Scroll even further down to find the “alignments” section, which provides the most detail available (Figure 3).
The score and E-value are re-stated here, but now you can see new information. This includes the “identities” section, which means “these two amino acids identical,” the “positives,” which can be read as “these two amino acids are different, but have similar chemistry,” and then gaps, which reflects any regions that are missing between the query and the subject sequences. In this case, the protein in question is human RIF1.
Is this Protein Found in a Different Species?
Knowing what we know now, this question is easy to answer. In Figure 2, the species name is a five-letter code following the gene name (i.e. HUMAN). If you see anything other than “HUMAN” in this space, you’ve answered your question.
To address specifically which species it is you’re looking at, scroll down to the view provided in Figure 3. The species name is provided on the second line in the “OS=” field.
Is this Protein Found Specifically in Mice? Again, How Similar is it?
Using our RIF1 example again, take Figure 2 and scroll down further to see if “mouse” is one of our options.
Yep, there it is. Notice the lower score though, so it’s not a perfect match.
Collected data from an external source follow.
theorem hyp_counts : (inputsOn .run).inReset = false ∧ 0 < (inputsOn .run).variant.pairs ∧ bit ((inputsOn .run).inp.stepCfgOf 0) 0 = true ∧
    bit ((on .run).inp.stepCfgOf 15) 0 = false ∧ (encSource true).inReset = false ∧ 3 < (encSource true).variant.encoders ∧
    bit ((encSource true).inp.encCfgOf 3) 0 = true ∧ (encSource true).ref.isEnc 3 = true ∧ (encSource true).ref.run = true ∧
    (true != bit (encSource true).ref.encCfg 4) = true ∧ (false != bit (encSource true).ref.encCfg 4) = false ∧ (encSource false).ref.run = false ∧ (inputsOn .run).ref.isEnc 0 = false ∧
    bit ((inputsOn .run).inp.encCfgOf 0) 0 = true ∧ (((encSource true).inp.encSeenOf 3).edge true true 65536 4).1 = true ∧
    (((encSource true).inp.encSeenOf 3).edge true false 65536 4).1 = true ∧ ((EncSeen.mk false true (some 10) none (some 10)).edge true true 11 4).1 = false ∧
    ((EncSeen.mk false true none (some 10) none).edge true false 11 4).1 = false ∧ ¬ (∀ t, some 10 = some t → t + 8 ≤ 11) ∧ bit ((on .run).inp.encCfgOf 3) 0 = false ∧ (on .run).variant.encoders ≤ 4 ∧
    (encSource true).ref.encDt + 65536 ≤ (encSource true).dt ∧ (on .run).dt < (on .run).ref.encDt + 65536 := by decide

/-- The line input 1 as the source, enabled, the RC running, in a state of the PLL. -/
def lineSource (k : LockState) : State :=
  { on .run with dt := 20000000, inp := { (on .run).inp with lineCfg := [(1, 0x00000101)] },
                 ref := { Ref.reset with src := 0x12, run := true, lock := k, lineRate := 1, linePeriod := 2000000 } }
/-- The device on the backup oscillator, which may return. -/
def onBackup : State := { on .run with glb := { (on .run).glb with bkpActive := true, clkReturn := true, priOk := true } }
def onBackupOnly : State := { onBackup with glb := { onBackup.glb with priOk := false } }
/-- REFOUT1 in marker mode with DIV 4, idle or in a pulse, at RC integer 8. -/
def marking (p : Option Nat) : State :=
  { on .run with ref := { Ref.reset with run := true, rc := 8 * 2 ^ 40, markFrom := 7, outCfg := [(1, 0x00640001)], outDiv := [(1, 4)],
                                         outs := [(1, { pulse := p })] } }

theorem hyp_line : (lineSource .acquiring).inReset = false ∧ (lineSource .acquiring).ref.isLine 1 = true ∧ (lineSource .acquiring).ref.run = true ∧
    bit ((lineSource .acquiring).inp.lineCfgOf 1) 0 = true ∧ (lineSource .acquiring).lineQualifies 1 true = true ∧
    true = (!bit (lineSource .acquiring).ref.lineCfg 0) ∧ false = bit (lineSource .acquiring).ref.lineCfg 0 ∧
    (lineSource .acquiring).lineQualifies 1 false = true ∧ (on .run).lineQualifies 1 true = false ∧
    ((lineSource .acquiring).ref.lineLock (phaseError (rcBefore (lineSource .acquiring).ref (lineSource .acquiring).str
      ((lineSource .acquiring).dt - ((lineSource .acquiring).dt - 200 * (fld ((lineSource .acquiring).inp.lineCfgOf 1) 8 8 - 1))) / 2 ^ 40))).2 = false ∧
    (on .run).ref.isLine 1 = false ∧ (on .run).inReset = false ∧ (lineSource .acquiring).ref.lock = .acquiring ∧
    (lineSource .acquiring).ref.lineDt ≤ (lineSource .acquiring).dt ∧
    3 * (lineSource .acquiring).ref.linePeriod ≤ 2 * ((lineSource .acquiring).dt - (lineSource .acquiring).ref.lineDt) ∧
    (lineSource .holdover).ref.lock = .holdover ∧ (lineSource .holdover).ref.isLine 1 = true ∧ (lineSource .holdover).ref.run = true ∧
    (3 + 2 * fld (lineSource .holdover).ref.lineCfg 8 8) * (lineSource .holdover).ref.linePeriod ≤
      2 * ((lineSource .holdover).dt - (lineSource .holdover).ref.lineDt) := by decide

theorem hyp_clocks : (on .run).glb.bkpActive = false ∧ onBackup.inReset = false ∧ onBackup.glb.bkpActive = true ∧ onBackup.glb.clkReturn = true ∧
    onBackup.glb.priOk = true ∧ (1 : Nat) < 2 ∧ (marking none).inReset = false ∧ (marking none).outputsLive = true ∧ (marking none).ref.run = true ∧
    fld ((marking none).ref.outCfgOf 1) 0 3 = 1 ∧ (marking none).pulsing 1 = false ∧ (marking (some 1)).pulsing 1 = true ∧
    crosses (marking none).ref.markFrom ((marking none).ref.rc / 2 ^ 40) (fld ((marking none).ref.outDivOf 1) 0 24) = true ∧
    crosses (on .run).ref.markFrom ((on .run).ref.rc / 2 ^ 40) (fld ((on .run).ref.outDivOf 1) 0 24) = false ∧
    onBackupOnly.inReset = false ∧ onBackupOnly.glb.bkpActive = true ∧ onBackupOnly.glb.priOk = false ∧
    (marking (some 1)).outputsLive = true ∧ fld ((marking (some 1)).ref.outCfgOf 1) 0 3 = 1 := by decide

/-- The compensation on, on the primary oscillator. -/
def compensated : State := { on .run with ref := { Ref.reset with ctrl := 3 } }

theorem hyp_temperatures : (on .run).inReset = false ∧ (on .run).thm.shut = false ∧ 11 < (on .run).variant.tiles ∧ ((on .run).thmTile 11).broken0 = false ∧
    ((on .run).thmTile 11).broken1 = false ∧ ((on .run).thmTile 11).dev0 < 7 ∧ ((on .run).thmTile 11).dev1 < 7 ∧ ((on .run).thmTile 11).cntW < 3 ∧
    ((on .run).thmTile 11).cntT < 3 ∧ ((on .run).thmTile 11).cntS < 3 ∧ ((640 : Int) - 400).natAbs ≤ 240 ∧ (on .run).variant.tiles ≤ 12 ∧
    bit (on .run).ref.ctrl 1 = false ∧ compensated.inReset = false ∧ bit compensated.ref.ctrl 1 = true ∧ compensated.variant = .zm4812 ∧
    compensated.glb.bkpActive = false := by decide

/-- A reference island whose RC runs, with port 1 on; a follower in Run with both ports on. -/
def refIsland : State := { on .run with str := { Strait.reset with ctrl := 0x00001089, island := 0 }, ref := { Ref.reset with run := true } }
def chained (f : Strait → Strait) : State := { on .run with str := f { Strait.reset with ctrl := 0x0000108E, island := 1 } }
def frame (t : Nat) : List Byte := mkFrame (leBytes 1 t)

theorem hyp_sync : refIsland.inReset = false ∧ refIsland.str.isRef = true ∧ refIsland.ref.run = true ∧ refIsland.portOn 1 = true ∧
    refIsland.straitLive = true ∧ (on .run).str.isRef = false ∧ (chained id).inReset = false ∧ (chained id).str.isFollower = true ∧
    (chained id).frameTaken 0 frameSync (frame frameSync) = true ∧ (chained id).frameTaken 0 frameSync [] = false ∧ (chained id).str.missRun ≠ 3 ∧
    (chained id).str.long = false ∧ (chained fun t => { t with long := true }).str.long = true ∧ (chained fun t => { t with long := true }).inReset = false ∧
    (chained fun t => { t with missRun := 3, extrap := true }).str.extrap = true ∧ (on .run).str.isFollower = false := by decide +kernel

theorem hyp_ports : fld (on .run).str.ctrl 0 2 = 0 ∧ (on .run).variant.ports ≤ 2 ∧ fld refIsland.str.ctrl 0 2 = 1 ∧ (0 : Nat) ≠ 1 ∧
    refIsland.inReset = false := by decide

theorem hyp_frames : fld (chained id).str.ctrl 0 2 ≠ 0 ∧ fld (chained id).str.ctrl 0 2 ≠ 1 ∧ 0 < (chained id).variant.ports ∧ 1 < (chained id).variant.ports ∧ (chained id).frameTaken 1 frameFault (frame frameFault) = true ∧
    (chained id).frameTaken 1 frameFault [] = false ∧ (chained id).frameTaken 1 frameTrainReq (frame frameTrainReq) = true ∧
    (chained id).portOn 1 = true ∧ (chained id).straitLive = true ∧ (chained id).frameTaken 1 frameUpstatus (frame frameUpstatus) = true ∧
    (chained fun t => { t with training := true, reqNo := 63 }).str.training = true ∧ (63 : Nat) < 64 ∧
    (chained fun t => { t with training := true, reqNo := 64 }).str.isFollower = true ∧ (64 : Nat) ≤ 64 ∧
    (chained fun t => { t with training := true }).frameTaken 0 frameTrainEcho (frame frameTrainEcho) = true ∧
    (chained fun t => { t with training := true }).str.results.length < 63 ∧
    63 ≤ (chained fun t => { t with training := true, results := List.replicate 63 7 }).str.results.length ∧
    (chained fun t => { t with training := true, results := List.replicate 63 7 }).frameTaken 0 frameTrainEcho (frame frameTrainEcho) = true := by decide +kernel

/-! ### The host link and redundant execution -/

theorem hyp_link : (on .run).inReset = false ∧ (1 : Nat) ≤ 3 ∧ (3 : Nat) ≤ 3 ∧ (on .run).canIssue = false ∧ (windowed (on .run)).inReset = false ∧
    (windowed (on .run)).canIssue = true ∧ (on .run).host.asked = [] ∧ (3 : Nat) < 4 ∧ (on .run).host.msixPend = 0 ∧ 0x3E000 ≤ 0x3E0FC ∧ 0x3E0FC < 0x3E100 ∧
    (0x3E000 : Nat) / 4 ≠ 0x3E0FC / 4 := by decide

/-- A copy of a bus write. -/
def copyOf (v : Word) : BusCopy := { addr := 0x1000, data := v, be := 15 }
/-- Both voter copies pass their self-check. -/
def bothPass : State := { on .run with spr := { (on .run).spr with aPass := true, bPass := true } }
/-- Core 3 resynchronizes for slot 2, which is vacant. -/
def resyncing : State :=
  { on .run with spr := { (on .run).spr with resync := some { target := 3, slot := 2, inPlace := false } } }

/-- The voter compare of slot 2 is armed. -/
def voteArmed : State := { on .run with flt := { Flt.reset with injArmed := true, injTarget := 3, injUnit := 2 } }
theorem hyp_vote_armed : voteArmed.inReset = false ∧ voteArmed.spr.lost = false ∧ (2 : Nat) < 3 ∧ voteArmed.flt.injArmed = true ∧
    voteArmed.flt.injTarget = 3 ∧ voteArmed.flt.injUnit % 4 = 2 ∧ voteArmed.spr.aIn = true ∧ (∀ j < 3, (voteArmed.coreAt j).isSome = true) ∧
    voteArmed.coreAt 2 = some 2 ∧ (on .run).coreAt 1 = some 1 ∧ (on .run).flt.injArmed = false ∧ resyncing.spr.resyncWait = [] := by decide

theorem hyp_votes : (on .run).inReset = false ∧ (on .run).spr.lost = false ∧ (2 : Nat) < 3 ∧ copyOf 1 ≠ copyOf 0 ∧ (on .run).flt.injArmed = false ∧
    (on .run).spr.aIn = true ∧ (∀ j < 3, ((on .run).coreAt j).isSome = true) ∧ (on .run).coreAt 2 = some 2 ∧ copyOf 0 ≠ copyOf 1 ∧
    copyOf 1 ≠ copyOf 2 ∧ copyOf 0 ≠ copyOf 2 ∧ bothPass.spr.aIn = true ∧ bothPass.spr.bIn = true ∧ bothPass.spr.aPass = bothPass.spr.bPass ∧
    bothPass.flt.injArmed = false ∧ bothPass.spr.lost = false ∧ (on .run).coreAt 3 = none ∧ (on .run).spr.resync = none ∧
    resyncing.inReset = false ∧ resyncing.spr.lost = false ∧ resyncing.spr.resync = some { target := 3, slot := 2, inPlace := false } ∧
    resyncing.spr.unres = none := by decide

/-- A vote between cores 0 and 1 that disagreed at DT 0, now, and under the known-answer test. -/
def split (now : Nat) (t : Bool) : State :=
  let cores : Bank CoreU := [(0, { st := .voting, slot := 0, events := [] }), (1, { st := .voting, slot := 1, events := [] }),
    (2, { st := .retired, slot := 2, events := [] })]
  let u : Unres := { since := 0, cores := [0, 1], testing := t, uid := 0 }
  { on .run with dt := now, spr := { (on .run).spr with pair := true, cores := cores, unres := some u } }
/-- The same with no spare left. -/
def splitOut : State := { split 0 true with spr := { (split 0 true).spr with cores := (3, { st := .retired, slot := 0, events := [] }) :: (split 0 true).spr.cores } }
/-- Spares wait for approval. -/
def approving : State := { on .run with spr := { (on .run).spr with ctrl := 0x100 } }
/-- A spare core that awaits its turn. -/
def corePending : State := { on .run with spr := { (on .run).spr with corePend := true } }

theorem hyp_spares : (split 0 false).inReset = false ∧ (split 0 false).spr.lost = false ∧ (split 0 false).spr.resyncWait = [] ∧
    (split 0 false).spr.unres = some { since := 0, cores := [0, 1], testing := false, uid := 0 } ∧ (split 399999 false).dt < 0 + 400000 ∧
    0 + 400000 ≤ (split 400000 false).dt ∧ (split 0 true).spr.unres = some { since := 0, cores := [0, 1], testing := true, uid := 0 } ∧
    splitOut.inReset = false ∧ splitOut.spr.lost = false ∧ splitOut.spr.unres = some { since := 0, cores := [0, 1], testing := true, uid := 0 } ∧
    (∀ n < 4, (splitOut.core n).st ≠ .spare) ∧ (split 0 true).spareCore = some 3 ∧ 3 ∉ [0, 1] ∧ (split 0 true).spr.resync = none ∧
    (split 0 true).autoSpares = true ∧ [0, 1].length = 2 ∧ ([0, 1].filter fun n => decide (n ∈ [0])).length = 1 ∧ (on .run).spr.unres = none ∧
    approving.inReset = false ∧ approving.spr.lost = false ∧ approving.autoSpares = false ∧ corePending.inReset = false ∧
    corePending.autoSpares = true ∧ corePending.spareCore = some 3 ∧ corePending.spr.corePend = true ∧ corePending.spr.resync = none ∧
    corePending.spr.unres = none ∧ corePending.spr.lost = false := by decide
Let’s go see how imperfect it is…(Figure 5)
Showing the entire sequence would be silly, so we just take a look at the statistics here to see how similar it is. 70% identity is a pretty high degree of homology, and that increases to 80% if you consider side-chain chemistry similarity. These two proteins are highly homologous, but not identical.
Can I Find a Region of Sequence Novelty Between my Protein and a Group of Similar Proteins?
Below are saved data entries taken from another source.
/-- Settles O44: this hardware shifts Vx (D30); the two flags are the bits shifted out. -/
theorem shiftsMoveOneBitIntoVF : Obligations.ShiftsMoveOneBitIntoVF := by
  refine fun x y s => ⟨?shr, ?shl⟩
  case shr =>
    refine completes_mono (completes_setFlagThenResult (i := .shr x y) (x := x)
      (flag := rightBit (s.getV x)) (result := s.getV x >>> 1) rfl rfl fun _ => rfl) ?_
    rintro t ⟨hx, hF, hframe⟩
    refine ⟨?_, fun h => (congrArg BitVec.toNat (hF h)).trans (toNat_flagByte_rightBit _), hframe⟩
    rw [hx, BitVec.toNat_ushiftRight]
    rfl
  case shl =>
    refine completes_mono (completes_setFlagThenResult (i := .shl x y) (x := x)
      (flag := leftBit (s.getV x)) (result := s.getV x <<< 1) rfl rfl fun _ => rfl) ?_
    rintro t ⟨hx, hF, hframe⟩
    refine ⟨?_, fun h => (congrArg BitVec.toNat (hF h)).trans (toNat_flagByte_leftBit _), hframe⟩
    rw [hx, BitVec.toNat_shiftLeft, Nat.shiftLeft_eq, Nat.mul_comm]

end Sys2Proof.Laws
end

/-! The keypad (spec 45_keypad.md): the key skips, the beginning and the end of the key wait, and what the two
input commands latch. -/

section
namespace Sys2Proof.Laws

open Sys2Proof.Machine

/-! ## The key skips -/

/-- A key skip whose Vx names the key `k` is a skip on the level of `k`. -/
theorem skipOnKey_of_key {i : Instr} {x : RegIdx} {level : Bool} {s : State} {k : KeyIdx}
    (h : (s.getV x).toNat = k.val) :
    skipOnKey i x level s = s.goOn (s.skipIf (s.key.get k == level)) := by
  rw [skipOnKey, keyOf_eq_some.2 h]

/-- A key skip whose Vx names no key raises KeyIndexFault (R175). -/
theorem skipOnKey_of_no_key {i : Instr} {x : RegIdx} {level : Bool} {s : State} (h : 15 < (s.getV x).toNat) :
    skipOnKey i x level s = raiseKeyIndex i (s.getV x) s := by
  rw [skipOnKey, keyOf_eq_none.2 h]

/-- Settles O45: ExA1 skips on the level `false`, Ex9E on `true`; both raise the fault of `skipOnKey`. -/
theorem keySkipsReadTheKeyLevel : Obligations.KeySkipsReadTheKeyLevel := by
  refine fun x s => ⟨fun k hk => ⟨?skp, ?sknp⟩, fun hbig n => ⟨?skpFault, ?sknpFault⟩⟩
  case skp =>
    exact completes_skip (c := s.key.get k == true) (decodeWord_encode (i := .skp x) rfl) rfl
      (fun _ => skipOnKey_of_key hk) (by simp)
  case sknp =>
    exact completes_skip (c := s.key.get k == false) (decodeWord_encode (i := .sknp x) rfl) rfl
      (fun _ => skipOnKey_of_key hk) (by cases s.key.get k <;> rfl)
  case skpFault => exact skipOnKey_of_no_key hbig
  case sknpFault => exact skipOnKey_of_no_key hbig

/-! ## The key wait -/

/-- Settles O46: Fx0A goes on with the four fields of the wait written. -/
theorem keyLoadBeginsTheWait : Obligations.KeyLoadBeginsTheWait := by
  intro x s
  refine completes_of_goOn (t := { s with wait := true, waitReg := x, latch := none, pc := s.pc - 2#16 })
    (decodeWord_encode (i := .ldKey x) rfl) rfl (fun _ => rfl) ⟨rfl, rfl, rfl, rfl, fun p hp => ?_⟩
  cases p
  case wait => exact absurd (.inl rfl) hp
  case waitReg => exact absurd (.inr (.inl rfl)) hp
  case latch => exact absurd (.inr (.inr (.inl rfl))) hp
  case pc => exact absurd (.inr (.inr (.inr rfl))) hp
  all_goals rfl

/-- The key-wait pass changes WAITREG's register, WAIT, LATCH and PC alone (R173). -/
theorem keyWaitPass_onlyChanges (s : CoreState) :
    OnlyChanges (fun p => p = .v s.waitReg ∨ p = .wait ∨ p = .latch ∨ p = .pc) s (keyWaitPass s) := by
  rcases keyWaitPass_cases s with ⟨-, e⟩ | ⟨k, -, e⟩ <;> rw [e]
  · exact onlyChanges_self _ s
  · intro p hp
    cases p
    case v r => exact getV_setV_ne s s.waitReg r _ fun e => hp (.inl (congrArg Part.v e))
    case wait => exact absurd (.inr (.inl rfl)) hp
    case latch => exact absurd (.inr (.inr (.inl rfl))) hp
    case pc => exact absurd (.inr (.inr (.inr rfl))) hp
    all_goals rfl

/-- A key number is the value of the byte that the wait delivers. -/
theorem toNat_keyByte (k : KeyIdx) : (BitVec.ofNat 8 k.val).toNat = k.val := by
  rw [BitVec.toNat_ofNat]
  omega

/-- Settles O12: the work of a running machine with WAIT = 1 is the key-wait pass, by its two cases. -/
theorem keyWaitPassDeliversTheLatchedKey : Obligations.KeyWaitPassDeliversTheLatchedKey := by
  intro s hf hw
  have hwork : s.nextWork = .keyWait := by simp [CoreState.nextWork, hf, hw]
  have hstep : step s = .next { s with toCoreState := keyWaitPass s.toCoreState } := cycle_of_keyWait hwork
  refine ⟨by rw [CoreState.stepDiag, hwork], fun hl => ?_, fun k hl => ?_⟩
  · rw [hstep, keyWaitPass, hl]
  · refine ⟨_, hstep, ?_⟩
    have hframe := keyWaitPass_onlyChanges s.toCoreState
    rcases keyWaitPass_cases s.toCoreState with ⟨hnone, -⟩ | ⟨k', hl', e⟩
    · cases hl.symm.trans hnone
    · obtain rfl : k = k' := Option.some.inj (hl.symm.trans hl')
      refine ⟨?_, by rw [e], by rw [e], by rw [e]; rfl, rfl, hframe⟩
      rw [e]
      exact (congrArg BitVec.toNat (getV_setV_same s.toCoreState s.waitReg _)).trans (toNat_keyByte k)

/-! ## The input commands -/

@[simp] theorem setInput_wait (k : KeyIdx) (p : Bool) (s : CoreState) : (setInput k p s).wait = s.wait := by
  rw [setInput_eq]

@[simp] theorem setInput_latch (k : KeyIdx) (p : Bool) (s : CoreState) :
    (setInput k p s).latch = (latchKey k p s).latch := rfl

theorem get_key_setInput (k j : KeyIdx) (p : Bool) (s : CoreState) :
    (setInput k p s).key.get j = if j = k then p else s.key.get j :=
  get_set_key s.key k j p

/-- Settles O47: the latch update is by its two cases, and the level is written after it. -/
theorem setInputLatchesTheFirstPress : Obligations.SetInputLatchesTheFirstPress := by
  intro k pressed s hf
  refine ⟨setInput k pressed s, whileRunning_of_fault_none hf _, ?_, fun hw hl hp hk => ?_, fun hno => ?_,
    fun p hp => ?_⟩
  · rw [get_key_setInput, if_pos rfl]
  · rcases latchKey_cases k pressed s with ⟨-, e⟩ | ⟨hno, -⟩
    · rw [setInput_latch, e]
    · exact absurd ⟨hw, hl, hp, hk⟩ hno
  · rcases latchKey_cases k pressed s with ⟨hyes, -⟩ | ⟨-, e⟩
    · exact absurd hyes hno
    · rw [setInput_latch, e]
  · rw [setInput_eq]
    cases p
    case key j => exact (get_set_key s.key k j pressed).trans (if_neg fun e => hp (.inl (congrArg Part.key e)))
    case latch => exact absurd (.inr rfl) hp
    all_goals rfl

/-- Key `k` is newly pressed by the report `levels` in the state `s` (R174). -/
def newlyPressed (levels : Vector Bool 16) (s : CoreState) (k : KeyIdx) : Bool :=
  levels.get k && !s.key.get k

theorem newlyPressed_eq_true {levels : Vector Bool 16} {s : CoreState} {k : KeyIdx} :
    newlyPressed levels s k = true ↔ levels.get k = true ∧ s.key.get k = false := by
  simp [newlyPressed]

/-- The keys after a run of reports: each reported one at its level, every other one as before. -/
theorem get_key_foldl_setInput (levels : Vector Bool 16) (ks : List KeyIdx) (s : CoreState) (j : KeyIdx) :
    (ks.foldl (fun t k => setInput k (levels.get k) t) s).key.get j =
      if j ∈ ks then levels.get j else s.key.get j := by
  induction ks generalizing s with
  | nil => simp
  | cons k ks ih =>
    rw [List.foldl_cons, ih, get_key_setInput]
    by_cases hk : j = k
    · subst hk; simp
    · simp [hk]

/-- Only a new press can be latched, so a report of no new press in a wait leaves LATCH (R174). -/
theorem latch_setInput (levels : Vector Bool 16) (k : KeyIdx) (s : CoreState) :
    (setInput k (levels.get k) s).latch =
      if s.wait = true ∧ s.latch = none ∧ newlyPressed levels s k = true then some k else s.latch := by
  simp only [newlyPressed_eq_true, setInput_latch]
  rcases latchKey_cases k (levels.get k) s with ⟨h, e⟩ | ⟨h, e⟩
  · rw [e, if_pos h]
  · rw [e, if_neg h]

/-- A reported key has its level afterwards, so no second report of it is a new press. -/
theorem newlyPressed_setInput (levels : Vector Bool 16) (k j : KeyIdx) (s : CoreState)
    (hk : newlyPressed levels s k = false) :
    newlyPressed levels (setInput k (levels.get k) s) j = newlyPressed levels s j := by
  rw [newlyPressed, get_key_setInput]
  split
  case isTrue h => subst h; simp [hk]
  case isFalse => rfl

/-- The latch after a run of reports: the first new press, if a key wait has none (R234, D35). -/
theorem latch_foldl_setInput (levels : Vector Bool 16) (ks : List KeyIdx) (s : CoreState) :
    (ks.foldl (fun t k => setInput k (levels.get k) t) s).latch =
      if s.wait = true ∧ s.latch = none then ks.find? (newlyPressed levels s) else s.latch := by
  induction ks generalizing s with
  | nil => simp
  | cons k ks ih =>
    rw [List.foldl_cons, ih, setInput_wait, latch_setInput]
    by_cases hw : s.wait = true ∧ s.latch = none
    · obtain ⟨hwait, hlatch⟩ := hw
      cases hk : newlyPressed levels s k with
      | true => simp [hwait, hlatch, hk]
      | false =>
        have hsame : newlyPressed levels (setInput k (levels.get k) s) = newlyPressed levels s :=
          funext fun j => newlyPressed_setInput levels k j s hk
        simp [hwait, hlatch, hk, hsame]
    · have hlatch : ¬(s.wait = true ∧ s.latch = none ∧ newlyPressed levels s k = true) :=
        fun h => hw ⟨h.1, h.2.1⟩
      rw [if_neg hlatch, if_neg hw, if_neg hw]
BLAST is a great tool for comparing one polypeptide chain to another, but it becomes unwieldy when you want to consider more than 2 sequences. In this case, use ClustalW, the most recent version of which is called Clustal Omega.
For the purposes of this example, I am using the first 120 amino acids of murine RIF1, with some small changes to illustrate how the program works. “Isoform 2” contains a series of point mutations in the first 10 residues, and “isoform 3” contains a 5 residue deletion from the C-terminus (Figure 6). Also, it is important to notice a small difference here when compared to BLAST. When you enter the sequences to align, you need to add a “>” followed by a title for your sequences. The program won’t run without it, and it doesn’t tell you this anywhere (Figure 6).
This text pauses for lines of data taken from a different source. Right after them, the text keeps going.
-- ==== Sys2Proof/Word.lean ====
section
/-! DEFINITION. The words of the module (R6, R8): 64-bit register words, bytes, and sparse tables. -/

namespace Sys2Proof

/-- A 64-bit control-space word (R9). -/
abbrev Word := BitVec 64

/-- One byte. -/
abbrev Byte := BitVec 8

/-- A tile ID: die in [12:10], row in [9:5], column in [4:0] (R2). -/
abbrev TileId := BitVec 13

/-- A sparse table: keys strictly rising, no entry equal to the default its reader names.
    Tile stores, register files and every numbered set of parts are held in this form. -/
abbrev Tbl (α : Type) := List (Nat × α)

end Sys2Proof
end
Upon clicking “submit,” the program simply lines the three sequences up, giving you an opportunity to quickly identify where the sequences are different. Take a look (Figure 7):
Here, you can very clearly see that isoform 3 and the wild-type sequence are conserved in the N-terminus. You also see that isoform 2 has the mutations. The program also suggests similarity, much like BLAST does. Serine (S) and threonine (T) have similar side chain chemistry, indicated by a “:”. Glycine (G) and lysine (K) do not, hence the blank. Further, isoform 2 and the wild type have similar C-termini. The gap present in isoform 3 is indicated by a “-“ in the sequence, allowing the alignment to stay oriented properly, but still emphasizing the lack of wild-type residue.
These examples only scratch the surface of what these two programs are capable of, but hopefully they provide a nice “on ramp” from which you can start exploring and finding creative ways to solve the actual problems you come across in your work.